You should know that I’m cabbage-averse, although I’m slowly warming to the stuff. I was a little put off by the thought of using a whole head, so the first time around I just bought a bag of pre-shredded cabbage from Trader Joe’s. That’s probably why I only ended up with enough filling to stuff 12 of my 20 egg roll wrappers, although this didn’t occur to me at the time. On my second attempt I increased the pork to ¾ pound, upped the carrot and green onions, and used a whole head of cabbage. (Luckily, Budget Bytes has helpful slicing instructions with photos, since I hadn’t tried to take on a head of cabbage since my CSA gave me one in 2007.) It turns out there’s a lot more cabbage in a head than in a bag! I filled 20 egg roll wrappers generously and still had a little filling left over. So maybe I should have stuck with just ½ pound pork? (A would say no.) In both iterations, the filling tasted great, which is the important thing. I even liked the cabbage.
Are baked egg rolls the same as fried ones? They aren’t going to fool anyone into thinking they’re takeout; the texture is crunchier, chewier, a bit drier (definitely have your favorite dipping sauce on hand; I love Trader Joe’s gyoza sauce, which is basically soy sauce, vinegar and sesame oil with some seasonings, but sweet chili sauce or spicy mustard are also good options). I actually think I might prefer the baked version, though. Four or five plus a side dish (see my next post for that) adds up to a reasonable meal with a decent serving of fresh veggies that doesn’t feel too heavy, and they even make passable leftovers. (I think if you reheated them in the oven or toaster oven they’d regain their crispness and be near-new again, but even zapped in the microwave and thus a bit softer, they were just as tasty.)

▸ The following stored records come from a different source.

-- ==== Sys2Proof/Tests/Slice0.lean ====
section
/-!
SUPPORT. Tests: the decoding of every command word, the checks of WellFormed, one or two vectors of the spec for each
command, and for each statement a state that meets its hypotheses. Expected results are the spec's own (the
rule or vector is named); ASCII letters in the spec's examples are read as their byte values.
-/

namespace Sys2Proof.Tests

open Sys2Proof.Machine

set_option Elab.async false

/-! ### Helpers -/

/-- The state after a command. -/
def after (i : Instr) (s : State) : State :=
  match exec i s with
  | .next t => t
  | _ => s

/-- The block after reset with an input of these bytes and an empty output attached. -/
def attached (bytes : List Byte) : State :=
  { State.reset with
    io := { is := { bytes := bytes, pos := 0 }, os := { bytes := [], acc := 0, nacc := 0 }, prog := [] }
    isValid := true
    osValid := true }

/-- The state after these commands, from there. -/
def session (bytes : List Byte) (cs : List Instr) : State := cs.foldl (fun s i => after i s) (attached bytes)

/-- The same with one field of the context set by hand. -/
def withCtx (s : State) (c : Context) : State := { s with ctx := c }

/-- "AAAABBBCCD", the spec's running example. -/
def sample : List Byte := [0x41, 0x41, 0x41, 0x41, 0x42, 0x42, 0x42, 0x43, 0x43, 0x44]

/-- The 28 header bytes of the example (R135). -/
def sampleHeader : List Byte :=
  [0x48, 0x00, 0x1B, 0x00, 0x00, 0x00, 0x0A, 1, 1, 2, 0, 0, 0, 0, 0, 0, 0, 0, 0, 0, 0, 0, 0, 0x41, 0x42, 0x43, 0x44, 5]

/-- The 31 bytes ENCODE makes of the example (R181). -/
def sampleStream : List Byte := sampleHeader ++ [0x00, 0x55, 0xB7]

/-- A stream of one symbol, `A`, once: PAD = 7, content one byte. -/
def singleStream (content : Byte) : List Byte :=
  [0x48, 0, 0x18, 0, 0, 0, 1, 1, 0, 0, 0, 0, 0, 0, 0, 0, 0, 0, 0, 0, 0, 0, 0, 0x41, 7, content]

/-- Two symbols of length 1 and the third over-subscribed (R163's example). -/
def overfullStream : List Byte :=
  [0x48, 0, 0x1A, 0, 0, 0, 1, 3, 0, 0, 0, 0, 0, 0, 0, 0, 0, 0, 0, 0, 0, 0, 0, 1, 2, 3, 0]

theorem after_exec (i : Instr) (s : State) : exec i s = .next (after i s) := by
  rw [after, exec_eq]

theorem attached_inv (bytes : List Byte) : (attached bytes).Inv :=
  ⟨by simp [cursorOk, attached], by show accumulatorOk 0 0 = true; decide, rfl⟩

theorem session_inv (bytes : List Byte) (cs : List Instr) : (session bytes cs).Inv := by
  have key : ∀ (cs : List Instr) (s : State), s.Inv → (cs.foldl (fun s i => after i s) s).Inv := by
    intro cs
    induction cs with
    | nil => exact fun _ h => h
    | cons i cs ih =>
      intro s h
      refine ih _ ?_
      have e : after i s = run i s := by rw [after, exec_eq]
      show (after i s).Inv
      rw [e]
      exact run_inv i s h
  exact key cs _ (attached_inv bytes)

theorem session_streams (bytes : List Byte) (cs : List Instr) :
    (session bytes cs).isValid = true ∧ (session bytes cs).osValid = true ∧ (session bytes cs).io.is.bytes = bytes := by
  have key : ∀ (cs : List Instr) (s : State), (cs.foldl (fun s i => after i s) s).isValid = s.isValid ∧
      (cs.foldl (fun s i => after i s) s).osValid = s.osValid ∧
      (cs.foldl (fun s i => after i s) s).io.is.bytes = s.io.is.bytes := by
    intro cs
    induction cs with
    | nil => exact fun _ => ⟨rfl, rfl, rfl⟩
    | cons i cs ih =>
      intro s
      have e : after i s = run i s := by rw [after, exec_eq]
      have hf := run_frame i s
      obtain ⟨h1, h2, h3⟩ := ih (after i s)
      rw [List.foldl_cons, h1, h2, h3, e]
      exact ⟨hf.isValid, hf.osValid, hf.isBytes⟩
  exact key cs _

/-! ### WellFormed and decoding -/

theorem test_wordTooWide : commandWordOk 16 = false ∧ commandWordOk 15 = true ∧ decodeTableWord 5 16 = none := by decide

theorem test_cursorPastEnd : cursorOk 0 1 = false ∧ cursorOk 1 9 = false ∧ cursorOk 1 8 = true := by decide

theorem test_accumulatorTooWide : accumulatorOk 1 0 = false ∧ accumulatorOk 2 1 = false ∧ accumulatorOk 1 1 = true := by
  decide

theorem test_attachMalformed :
    step { State.reset with pending := [.attachIS { bytes := [], pos := 1 }] } = .refused .streamMalformed ∧
    step { State.reset with pending := [.attachOS { bytes := [], acc := 1, nacc := 0 }] } = .refused .streamMalformed :=
  ⟨rfl, rfl⟩

/-- R72, unit sequencer. -/
theorem test_decodeSequencer :
    decodeTableWord 4 0b0001 = some .clear ∧ decodeTableWord 4 0b1100 = some .encode ∧
    decodeTableWord 4 0b1101 = some .decode := by decide

/-- R72, units frequency_counter, huffman_tree_builder, canonical_code_generator. -/
theorem test_decodeCounterBuilderCode :
    decodeTableWord 4 0b0010 = some .count ∧ decodeTableWord 4 0b0011 = some .build ∧
    decodeTableWord 4 0b0100 = some .gencode := by decide

/-- R72, unit code_length_histogram. -/
theorem test_decodeHistogram : decodeTableWord 4 0b0101 = some .hist ∧ decodeTableWord 4 0b0110 = some .policy := by decide

/-- R72, the header codec. -/
theorem test_decodeHeader : decodeTableWord 4 0b0111 = some .wrhdr ∧ decodeTableWord 4 0b1001 = some .rdhdr := by decide

/-- R72, the bit encoder and the bit decoder. -/
theorem test_decodeContent :
    decodeTableWord 4 0b1000 = some .encbits ∧ decodeTableWord 4 0b1010 = some .rebuild ∧
    decodeTableWord 4 0b1011 = some .decbits := by decide

/-- R73. -/
theorem test_decodeReserved :
    decodeTableWord 4 0b0000 = some .reserved0 ∧ decodeTableWord 4 0b1110 = some .reservedE ∧
    decodeTableWord 4 0b1111 = some .reservedF := by decide

/-! ### One step, from the spec's examples -/

/-- R180's example. -/
theorem test_clear :
    let c := (after .clear (session sample [.count])).ctx
    symAt c.freq 0x41 = 0 ∧ c.clen = 0 ∧ c.phase = .idle := by decide +kernel

/-- R90's example. -/
theorem test_count :
    let c := (after .count (attached sample)).ctx
    [0x41, 0x42, 0x43, 0x44, 0x45].map (symAt c.freq) = [4, 3, 2, 1, 0] ∧ c.clen = 10 ∧ c.phase = .counted := by
  decide +kernel

/-- R90: an empty input still moves PHASE. -/
theorem test_countEmpty :
    let s := after .count (attached [])
    s.ctx.clen = 0 ∧ s.ctx.phase = .counted ∧ s.err = .ok := by decide +kernel
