-- ==== Sys2Proof/Word.lean ====
section
/-! DEFINITION. The word types of the ChineseFountain CORE (00_scope.md R7, R9; 20_memory.md R60; 30_encoding.md R82). -/

namespace Sys2Proof

/-- A 32-bit register, argument, result or command word (10_state.md R30, 30_encoding.md R80). -/
abbrev Word := BitVec 32

/-- One byte of DMEM (20_memory.md R60). -/
abbrev Byte := BitVec 8

/-- The index of a big register, `b0` to `b15`; every value is a valid register (30_encoding.md R82). -/
abbrev Reg := Fin 16

end Sys2Proof
end

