-- ==== Sys2Proof/Laws/Alu.lean ====
section
/-! SUPPORT. What the arithmetic of the ALU commands computes (40_alu.md R107 to R115). -/

namespace Sys2Proof.Machine

/-! ## Division family -/

theorem truncRem_eq_tmod (x y : Int) : truncRem x y = Int.tmod x y := by
  unfold truncRem; have := Int.tmod_add_mul_tdiv x y; omega

/-- The modulus of R108 is the Euclidean remainder. -/
theorem floorMod_eq_emod (x : Int) {y : Int} (hy : 0 < y) : floorMod x y = x % y := by
  have hlt : (Int.tmod x y).natAbs < y.natAbs := by
    rw [Int.natAbs_tmod]; exact Nat.mod_lt _ (by omega)
  have hle : -y < Int.tmod x y ∧ Int.tmod x y < y := by omega
  have he := Int.tmod_add_mul_tdiv x y
  simp only [floorMod, truncRem_eq_tmod]
  split
  · next h =>
    refine (Int.emod_eq_of_lt (a := Int.tmod x y + y) (b := y) (by omega) (by omega)).symm.trans ?_
    conv_rhs => rw [← he]
    rw [Int.add_mul_emod_self_left, Int.add_emod_right]
  · next h =>
    refine (Int.emod_eq_of_lt (a := Int.tmod x y) (b := y) (by omega) (by omega)).symm.trans ?_
    conv_rhs => rw [← he]
    rw [Int.add_mul_emod_self_left]

theorem floorMod_range (x : Int) {y : Int} (hy : 0 < y) : 0 ≤ floorMod x y ∧ floorMod x y < y := by
  rw [floorMod_eq_emod x hy]; exact ⟨Int.emod_nonneg x hy.ne', Int.emod_lt_of_pos x hy⟩

theorem bigGcd_eq (x y : Int) : bigGcd x y = Int.gcd x y := rfl

/-- Euclid's turn of R109: `gcd(x, 0) = |x|`, and otherwise the pair moves to `(y, x mod y)`. -/
theorem bigGcd_zero (x : Int) : bigGcd x 0 = x.natAbs := by simp [bigGcd]

theorem bigGcd_turn (x y : Nat) : bigGcd x y = bigGcd y (x % y : Nat) := by
  simp only [bigGcd, Int.natAbs_natCast]
  rw [Nat.gcd_comm x y, Nat.gcd_rec y x, Nat.gcd_comm]

theorem bigGcd_le_left {x : Int} (hx : x ≠ 0) (y : Int) : bigGcd x y ≤ x.natAbs :=
  Nat.gcd_le_left _ (by omega)

theorem bigGcd_le_right (x : Int) {y : Int} (hy : y ≠ 0) : bigGcd x y ≤ y.natAbs :=
  Nat.gcd_le_right _ (by omega)

theorem fits_bigGcd {p : Params} {x y : Int} (hx : fits p x = true) (hy : fits p y = true) :
    fits p (bigGcd x y) = true := by
  by_cases h : x = 0
  · subst h
    exact fits_mono hy (by unfold bigGcd; rw [Int.natAbs_natCast, Int.natAbs_zero, Nat.gcd_zero_left])
  · exact fits_mono hx (by rw [Int.natAbs_natCast]; exact bigGcd_le_left h y)

theorem fits_truncRem {p : Params} {x : Int} (y : Int) (hx : fits p x = true) : fits p (truncRem x y) = true := by
  refine fits_mono hx ?_
  rw [truncRem_eq_tmod, Int.natAbs_tmod]
  exact Nat.mod_le _ _

/-! ## Modular inverse -/

/-- The loop of R110 keeps its Bézout relation and ends at the greatest common divisor. -/
theorem inverseLoop_spec (a m : Int) : ∀ (fuel : Nat) (r0 r1 t0 t1 : Int), 0 ≤ r1 → 0 < r0 → r1.toNat < fuel →
    m ∣ r0 - t0 * a → m ∣ r1 - t1 * a →
    (inverseLoop fuel r0 r1 t0 t1).1 = Int.gcd r0 r1 ∧
      m ∣ (inverseLoop fuel r0 r1 t0 t1).1 - (inverseLoop fuel r0 r1 t0 t1).2 * a := by
  intro fuel
  induction fuel with
  | zero => intro r0 r1 t0 t1 _ _ h; omega
  | succ fuel ih =>
    intro r0 r1 t0 t1 h1 h0 hf d0 d1
    simp only [inverseLoop]
    split
    · next hz => subst hz; exact ⟨by simp [Int.natAbs_of_nonneg h0.le], d0⟩
    · next hz =>
      have hpos : 0 < r1 := by omega
      have hq : Int.tdiv r0 r1 = r0 / r1 := Int.tdiv_eq_ediv_of_nonneg h0.le
      have hrem : r0 - Int.tdiv r0 r1 * r1 = r0 % r1 := by
        rw [hq, Int.emod_def, mul_comm]
      have hr0 := Int.emod_nonneg r0 hz
      have hr1 := Int.emod_lt_of_pos r0 hpos
      rw [hrem]
      have := ih r1 (r0 % r1) t1 (t0 - Int.tdiv r0 r1 * t1) hr0 hpos (by omega) d1 (by
        have e : r0 % r1 - (t0 - Int.tdiv r0 r1 * t1) * a
            = (r0 - t0 * a) - Int.tdiv r0 r1 * (r1 - t1 * a) := by rw [← hrem]; ring
        rw [e]; exact dvd_sub d0 (dvd_mul_of_dvd_right d1 _))
      have hg : Int.gcd r1 (r0 % r1) = Int.gcd r0 r1 := by
        rw [Int.gcd_comm r1, Int.gcd_emod]
      rw [hg] at this
      exact this

theorem modInverse_of_nonpos (a : Int) {m : Int} (hm : m ≤ 0) : modInverse a m = .error .invalidArgument := by
  unfold modInverse; rw [if_pos hm]

/-- MINV of R110: the inverse in `[0, m)`, or NotInvertible. -/
theorem modInverse_spec (a : Int) {m : Int} (hm : 0 < m) :
    (Int.gcd a m = 1 → ∃ v, modInverse a m = .ok v ∧ 0 ≤ v ∧ v < m ∧ m ∣ a * v - 1)
      ∧ (Int.gcd a m ≠ 1 → modInverse a m = .error .notInvertible) := by
  have hr := floorMod_range a hm
  have hd : m ∣ floorMod a m - 1 * a := by
    rw [floorMod_eq_emod a hm, one_mul]
    exact ⟨-(a / m), by rw [Int.emod_def]; ring⟩
  have hs := inverseLoop_spec a m (m.natAbs + 1) m (floorMod a m) 0 1 hr.1 hm (by omega)
    (by simp) hd
  have hg : Int.gcd m (floorMod a m) = Int.gcd a m := by
    rw [floorMod_eq_emod a hm, Int.gcd_comm, Int.gcd_emod]
  rw [hg] at hs
  unfold modInverse
  rw [if_neg (by omega)]
  constructor
  · intro h1
    refine ⟨floorMod (inverseLoop (m.natAbs + 1) m (floorMod a m) 0 1).2 m, ?_, ?_⟩
    · simp [hs.1, h1]
    · have hr2 := floorMod_range (inverseLoop (m.natAbs + 1) m (floorMod a m) 0 1).2 hm
      refine ⟨hr2.1, hr2.2, ?_⟩
      rw [floorMod_eq_emod _ hm]
      obtain ⟨k, hk⟩ := hs.2
      rw [hs.1, h1] at hk
      set t := (inverseLoop (m.natAbs + 1) m (floorMod a m) 0 1).2
      refine ⟨-k - a * (t / m), ?_⟩
      rw [Int.emod_def]
      push_cast at hk
      linear_combination -hk
  · intro h1
    have : (inverseLoop (m.natAbs + 1) m (floorMod a m) 0 1).1 ≠ 1 := by
      rw [hs.1]; exact_mod_cast h1
    simp [this]

/-! ## Powers -/

theorem powerBySquaring_eq : ∀ (fuel x e : Nat), e ≤ fuel → powerBySquaring fuel x e = x ^ e := by
  intro fuel
  induction fuel with
  | zero => intro x e h; obtain rfl : e = 0 := by omega
            simp [powerBySquaring]
  | succ fuel ih =>
    intro x e h
    simp only [powerBySquaring]
    split
    · next h0 => simp [h0]
    · next h0 =>
      rw [ih x (e / 2) (by omega), ← pow_add]
      split
      · next h1 => rw [← pow_succ]; congr 1; omega
      · next h1 => congr 1; omega

/-- The early test of POW refuses only what the exact test would (40_alu.md R111). -/
theorem powTooWide_not_fits {p : Params} {x e : Nat} (h : powTooWide p x e = true) : fits p ((x ^ e : Nat) : Int) = false := by
  unfold powTooWide at h
  split at h
  · exact absurd h (by simp)
  · next w hw =>
    simp only [Bool.and_eq_true, decide_eq_true_eq] at h
    by_contra hc
    have := (fits_iff p _).1 (Bool.eq_true_of_not_eq_false hc) w hw
    rw [Int.natAbs_natCast] at this
    have hx : 2 ^ (bitlen (x : Int) - 1) ≤ x := by
      have hb : bitlen (x : Int) - 1 < bitlen (x : Int) := by
        have : ¬ bitlen (x : Int) ≤ 0 := by
          rw [bitlen_le_iff]; simp; omega
        omega
      simpa using two_pow_le_of_lt_bitlen hb
    have h2 : 2 ^ (e * (bitlen (x : Int) - 1)) ≤ x ^ e := by
      rw [mul_comm, pow_mul]; exact Nat.pow_le_pow_left hx e
    have h3 : 32 * w ≤ e * (bitlen (x : Int) - 1) := by omega
    have h4 : 2 ^ (32 * w) ≤ x ^ e := le_trans (Nat.pow_le_pow_right (by norm_num) h3) h2
    omega

theorem modPowLoop_eq : ∀ (fuel r s e m : Nat), e ≤ fuel → 0 < m → r < m →
    modPowLoop fuel r s e m = r * s ^ e % m := by
  intro fuel
  induction fuel with
  | zero => intro r s e m h hm hr; obtain rfl : e = 0 := by omega
            simp [modPowLoop, Nat.mod_eq_of_lt hr]
  | succ fuel ih =>
    intro r s e m h hm hr
    simp only [modPowLoop]
    split
    · next h0 => subst h0; simp [Nat.mod_eq_of_lt hr]
    · next h0 =>
      have hr' : (if e % 2 = 1 then r * s % m else r) < m := by
        split
        · exact Nat.mod_lt _ hm
        · exact hr
      rw [ih _ _ _ _ (by omega) hm hr']
      have hsq : ∀ k, (s * s % m) ^ k ≡ s ^ (2 * k) [MOD m] := fun k => by
        rw [pow_mul, sq]; exact (Nat.mod_modEq _ _).pow k
      split
      · next h1 =>
        have he : 2 * (e / 2) + 1 = e := by omega
        have : (r * s % m) * (s * s % m) ^ (e / 2) ≡ r * s * s ^ (2 * (e / 2)) [MOD m] :=
          (Nat.mod_modEq _ _).mul (hsq _)
        refine this.trans ?_
        rw [mul_assoc, ← pow_succ', he]
      · next h1 =>
        have he : 2 * (e / 2) = e := by omega
        have := Nat.ModEq.mul_left r (hsq (e / 2))
        rw [he] at this
        exact this

/-- MPOW is the power reduced modulo the modulus (40_alu.md R112). -/
theorem modPow_eq (x : Int) {e m : Int} (he : 0 ≤ e) (hm : 0 < m) : (modPow x e m : Int) = x ^ e.toNat % m := by
  have hr := floorMod_range x hm
  have hmn : 0 < m.natAbs := by omega
  have hmz : ((m.natAbs : Nat) : Int) = m := Int.natAbs_of_nonneg hm.le
  have hxz : (((floorMod x m).natAbs : Nat) : Int) = floorMod x m := Int.natAbs_of_nonneg hr.1
  unfold modPow
  rw [modPowLoop_eq _ _ _ _ _ le_rfl hmn (Nat.mod_lt _ hmn)]
  have h1 : 1 % m.natAbs * (floorMod x m).natAbs ^ e.natAbs % m.natAbs
      = (floorMod x m).natAbs ^ e.natAbs % m.natAbs := by
    rw [Nat.mul_mod, Nat.mod_mod, ← Nat.mul_mod, one_mul]
  rw [h1]
  push_cast
  rw [Int.natCast_natAbs] at hmz hxz
  rw [hmz, hxz, floorMod_eq_emod x hm, show e.natAbs = e.toNat by omega]
  exact (Int.ModEq.pow e.toNat (Int.mod_modEq x m))

theorem modPow_lt (x e : Int) {m : Int} (hm : 0 < m) : modPow x e m < m.natAbs := by
  have hmn : 0 < m.natAbs := by omega
  unfold modPow
  rw [modPowLoop_eq _ _ _ _ _ le_rfl hmn (Nat.mod_lt _ hmn)]
  exact Nat.mod_lt _ hmn

/-! ## Shifts -/

theorem shiftUp_eq (x : Int) (n : Nat) : shiftUp x n = x * 2 ^ n := by
  unfold shiftUp
  split
  · next h => simp [h]
  · push_cast
    rw [← mul_assoc, Int.sign_mul_abs]

theorem shiftDown_eq (x : Int) (n : Nat) : shiftDown x n = Int.tdiv x (2 ^ n) := by
  unfold shiftDown
  rw [Nat.shiftRight_eq_div_pow]
  rcases lt_trichotomy x 0 with h | h | h
  · rw [Int.sign_eq_neg_one_of_neg h]
    obtain ⟨k, rfl⟩ : ∃ k : Nat, x = -k := ⟨x.natAbs, by omega⟩
    rw [Int.neg_tdiv, Int.natAbs_neg, Int.natAbs_natCast]
    rw [show (2 : Int) ^ n = ((2 ^ n : Nat) : Int) by push_cast; rfl, ← Int.ofNat_tdiv]; ring
  · subst h; simp
  · rw [Int.sign_eq_one_of_pos h, one_mul]
    obtain ⟨k, rfl⟩ : ∃ k : Nat, x = k := ⟨x.natAbs, by omega⟩
    rw [Int.natAbs_natCast]
    rw [show (2 : Int) ^ n = ((2 ^ n : Nat) : Int) by push_cast; rfl, ← Int.ofNat_tdiv]

theorem natAbs_shiftDown_le (x : Int) (n : Nat) : (shiftDown x n).natAbs ≤ x.natAbs := by
  rw [shiftDown_eq]; exact Int.natAbs_tdiv_le_natAbs x _

/-- The capacity test of SHL is exact (40_alu.md R114). -/
theorem shiftTooWide_iff (p : Params) (x : Int) (n : Nat) : shiftTooWide p x n = true ↔ fits p (x * 2 ^ n) = false := by
  have habs : (x * 2 ^ n).natAbs = x.natAbs * 2 ^ n := by rw [Int.natAbs_mul, Int.natAbs_pow]; rfl
  unfold shiftTooWide fits
  cases h : p.maxW with
  | none => simp
  | some w =>
    simp only [Bool.and_eq_true, decide_eq_true_eq, decide_eq_false_iff_not, not_le]
    by_cases hx : x = 0
    · subst hx; simp [bitlen_zero]
    · have hlen : bitlen (x * 2 ^ n) = bitlen x + n := by
        have hpos : 0 < bitlen x := by
          by_contra hc
          have := (bitlen_le_iff x 0).1 (by omega)
          simp at this; exact hx this
        apply le_antisymm
        · rw [bitlen_le_iff, habs, pow_add]
          exact Nat.mul_lt_mul_of_pos_right (lt_two_pow_bitlen x) (by positivity)
        · by_contra hc
          have h1 := (bitlen_le_iff (x * 2 ^ n) (bitlen x + n - 1)).1 (by omega)
          have h2 : 2 ^ (bitlen x - 1) ≤ x.natAbs := two_pow_le_of_lt_bitlen (by omega)
          rw [habs, show bitlen x + n - 1 = (bitlen x - 1) + n by omega, pow_add] at h1
          have := Nat.mul_le_mul_right (2 ^ n) h2
          omega
      rw [hlen]; simp [hx]

end Sys2Proof.Machine
end

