-- ==== Sys2Proof/Laws/PerInstr.lean ====
section
/-! SUPPORT. The statements made of every command, one lemma per constructor of `Instr`. -/

namespace Sys2Proof.Laws

/-- The word that encodes a command has a Z of 0 (30_encoding.md R81). -/
def ReservedBitsZero.Statement (i : Instr) : Prop := fieldZ (encode i) = 0

theorem ReservedBitsZero.nop : ReservedBitsZero.Statement .nop := fieldZ_pack (by decide) _ _ _ _

theorem ReservedBitsZero.ldi (d : Reg) : ReservedBitsZero.Statement (.ldi d) := fieldZ_pack (by decide) _ _ _ _

theorem ReservedBitsZero.mov (d a : Reg) : ReservedBitsZero.Statement (.mov d a) := fieldZ_pack (by decide) _ _ _ _

theorem ReservedBitsZero.add (d a b : Reg) : ReservedBitsZero.Statement (.add d a b) := fieldZ_pack (by decide) _ _ _ _

theorem ReservedBitsZero.sub (d a b : Reg) : ReservedBitsZero.Statement (.sub d a b) := fieldZ_pack (by decide) _ _ _ _

theorem ReservedBitsZero.mul (d a b : Reg) : ReservedBitsZero.Statement (.mul d a b) := fieldZ_pack (by decide) _ _ _ _

theorem ReservedBitsZero.rem (d a b : Reg) : ReservedBitsZero.Statement (.rem d a b) := fieldZ_pack (by decide) _ _ _ _

theorem ReservedBitsZero.mod (d a b : Reg) : ReservedBitsZero.Statement (.mod d a b) := fieldZ_pack (by decide) _ _ _ _

theorem ReservedBitsZero.gcd (d a b : Reg) : ReservedBitsZero.Statement (.gcd d a b) := fieldZ_pack (by decide) _ _ _ _

theorem ReservedBitsZero.minv (d a b : Reg) : ReservedBitsZero.Statement (.minv d a b) := fieldZ_pack (by decide) _ _ _ _

theorem ReservedBitsZero.pow (d : Reg) : ReservedBitsZero.Statement (.pow d) := fieldZ_pack (by decide) _ _ _ _

theorem ReservedBitsZero.mpow (d a b c : Reg) : ReservedBitsZero.Statement (.mpow d a b c) := fieldZ_pack (by decide) _ _ _ _

theorem ReservedBitsZero.cmp (a b : Reg) : ReservedBitsZero.Statement (.cmp a b) := fieldZ_pack (by decide) _ _ _ _

theorem ReservedBitsZero.shl (d a : Reg) : ReservedBitsZero.Statement (.shl d a) := fieldZ_pack (by decide) _ _ _ _

theorem ReservedBitsZero.shr (d a : Reg) : ReservedBitsZero.Statement (.shr d a) := fieldZ_pack (by decide) _ _ _ _

theorem ReservedBitsZero.ldbe (d : Reg) : ReservedBitsZero.Statement (.ldbe d) := fieldZ_pack (by decide) _ _ _ _

theorem ReservedBitsZero.stbe (a : Reg) : ReservedBitsZero.Statement (.stbe a) := fieldZ_pack (by decide) _ _ _ _

theorem ReservedBitsZero.stbew (a : Reg) : ReservedBitsZero.Statement (.stbew a) := fieldZ_pack (by decide) _ _ _ _

theorem ReservedBitsZero.cpget (d : Reg) : ReservedBitsZero.Statement (.cpget d) := fieldZ_pack (by decide) _ _ _ _

theorem ReservedBitsZero.crtcoef : ReservedBitsZero.Statement .crtcoef := fieldZ_pack (by decide) _ _ _ _

theorem ReservedBitsZero.crtcomb (d : Reg) : ReservedBitsZero.Statement (.crtcomb d) := fieldZ_pack (by decide) _ _ _ _

theorem ReservedBitsZero.crtw (d : Reg) : ReservedBitsZero.Statement (.crtw d) := fieldZ_pack (by decide) _ _ _ _

theorem ReservedBitsZero.crtm (d : Reg) : ReservedBitsZero.Statement (.crtm d) := fieldZ_pack (by decide) _ _ _ _

theorem ReservedBitsZero.crtbase (d : Reg) : ReservedBitsZero.Statement (.crtbase d) := fieldZ_pack (by decide) _ _ _ _

theorem ReservedBitsZero.encinit : ReservedBitsZero.Statement .encinit := fieldZ_pack (by decide) _ _ _ _

theorem ReservedBitsZero.encgen : ReservedBitsZero.Statement .encgen := fieldZ_pack (by decide) _ _ _ _

theorem ReservedBitsZero.enchunk (d : Reg) : ReservedBitsZero.Statement (.enchunk d) := fieldZ_pack (by decide) _ _ _ _

theorem ReservedBitsZero.decinit : ReservedBitsZero.Statement .decinit := fieldZ_pack (by decide) _ _ _ _

theorem ReservedBitsZero.decpush : ReservedBitsZero.Statement .decpush := fieldZ_pack (by decide) _ _ _ _

theorem ReservedBitsZero.decdone : ReservedBitsZero.Statement .decdone := fieldZ_pack (by decide) _ _ _ _

theorem ReservedBitsZero.decrec : ReservedBitsZero.Statement .decrec := fieldZ_pack (by decide) _ _ _ _

end Sys2Proof.Laws
end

These may be a bit more complicated than tacos, but they still weren’t too hard for a weeknight and will definitely be a regular menu feature.
½-¾ pound ground pork
2 tablespoons vegetable oil
1-inch segment fresh ginger, peeled and grated or minced
1 clove garlic, minced
2 green onions, sliced
1 medium carrot, shredded
1 small head green cabbage, cored and thinly shredded
½ teaspoon salt
¼ cup soy sauce
1 teaspoon sesame oil
Freshly ground black pepper to taste
1 package of 20 egg roll wrappers
Nonstick spray (or additional vegetable oil)
1. Heat a large skillet or wok over medium heat. Add the pork and brown, breaking up with a spoon, until cooked through. Remove with a slotted spoon and drain on a paper-towel lined plate, leaving the skillet on the burner.
2. Add 1-2 tablespoons vegetable oil to the skillet. Add the green onion, garlic, and ginger and sauté until slightly softened (1-2 minutes). Add the carrot, sauté for one minute more, and then add the cabbage and ½ teaspoon salt. Continue to cook and stir until the cabbage has reduced in volume by half.
3. Return the pork to the skillet, then add the soy sauce and cook until slightly thickened. Drizzle the sesame oil on top and stir in. Turn the heat off and add a few grindings of pepper. Give the mixture a taste and adjust the seasonings to your liking. Let the mixture cool slightly.
4. Begin to fill and roll the egg rolls. Place one wrapper at a time on a clean surface and place about ¼-1/3 cup of the pork mixture just off center, close to one of the corners on the square. Roll the corner up and over the filling, fold each side in, and then roll the rest of the way up. Keep a small bowl of water near by and use it as “glue” to hold the corners of the egg roll wrapper in place.
5. Preheat the oven to 425 degrees. Prepare a baking sheet by covering with foil. Place the egg rolls on the baking sheet and coat with nonstick spray or brush with vegetable oil. Roll them over and spray/brush the other side with oil. Bake for about 20 minutes or until golden brown and crispy. Turn the egg rolls over halfway through cooking and rotate your baking sheet if you have hot spots in your oven.
Serves: 4-5 as a main dish, more as an appetizer
Time: 1 hour 15 minutes
Leftover potential: Surprisingly OK. Reheat in the oven or toaster oven for best results, but microwave is fine if you don’t mind a softer texture. You can also freeze the unbaked egg rolls and just pop them into the oven without thawing, although the texture may not be as good as with the freshly made ones.